Podeszłam i zrobiłam to samo co Dawid. Zanieśliśmy go (z wielkim trudem) do pokoju gościnnego i położyliśmy na łóżku.
-Zostań tu z nim, zaraz przyjdę.
Kiwnęłam głową i spojrzałam na Sebastiana. Wystarczyła dosłownie chwila, żeby usnął. Boże, po cholerę tyle pić. Chyba nigdy to do mnie nie dotrze.
Dawid wrócił po paru minutach z plastikowym koszem w ręku. Postawił go na wysokości głowy Sebastiana.
-To tak na wszelki wypadek, gdyby się obudził i zachciałoby mu się wymiotować - wskazał palcem na kosz - dzięki temu nie pobrudzi mi wykładziny.
Zostawiliśmy go i wróciliśmy na dół. Ludzie spali wszędzie, gdzie się dało.

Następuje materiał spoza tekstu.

-- ==== Sys2Proof/WellFormed.lean ====
section
/-! DEFINITION. Which commands have operands that the row they stand for allows: a noise byte is not SYNC (R141), a length
error's byte is above 240 (R142). Every other operand takes every value of its type. -/

namespace Sys2Proof

/-- The operand check of each command. -/
def Instr.wellFormed : Instr → Bool
  | .noiseByte b => b != Config.syncByte
  | .lengthError b => decide (Config.maxBody < b.toNat)
  | .powerOn _ _ | .resetNAssert | .resetNRelease _ _ | .synthesizerLock | .referencePulse _ | .nominalBoundary _ | .miss
  | .frameOutEnd | .entryFire | .pulseEnd _ | .safeNChange _ | .safeNQualified | .inputLevelChange _ _ | .edgeQualified _
  | .receiveFrame _ | .stopBitError | .frameTimeout | .transmitStart | .frameSent | .dueReplyPlace | .restartReplyPlace
  | .restartTakesEffect | .unknownKind | .identify | .linkStats | .restart | .syncWait | .timeRead | .frameRenumber
  | .trackConfig | .trackStatus | .entryAdd | .entryRemove | .bankClear | .bankCopy | .bankLength | .bankRead | .commit
  | .commitCancel | .laneConfig | .laneForce | .laneRelease | .laneStatus | .safeEnter | .safeRelease | .inputConfig
  | .latchRead | .captureGrant | .captureFlush | .captureStatus | .supplyLoss | .receiverArmed | .startBit | .falseStart
  | .goodByte _ => true

end Sys2Proof
end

Jedynie kilka osób gdzieniegdzie siedziało i jadło lub paliło papierosy, czy coś tam. Było już w pół do trzeciej, a przypomniało mi się, że obiecałam mamie, że wrócę po północy.

Ups, spóźnię się trochę bardzo.

Dawid wyszedł wcześniej tylnymi drzwiami nie odzywając się do mnie. Więc i ja nie miałam zamiaru iść do niego, żeby się pożegnać. Nalałam sobie ostatnią szklankę soku pomarańczowego (który zresztą uwielbiałam) i wyszłam przed dom. Byłam strasznie zmęczona. Kiedy mieszkałam w USA nie miałam w zwyczaju chodzić na imprezy do późna. Czasem ktoś zaprosił mnie na jakieś urodziny czy coś, ale nie na taką bezokazyjną imprezę. I szczerze mówiąc - pierwszy raz widziałam ludzi w takim stanie, poważnie.
Zadzwoniłam po taksówkę. Modliłam się, żeby przyjechała jak najszybciej, bo dygotałam z zimna. Boże, jak w tej Polsce jest zimno.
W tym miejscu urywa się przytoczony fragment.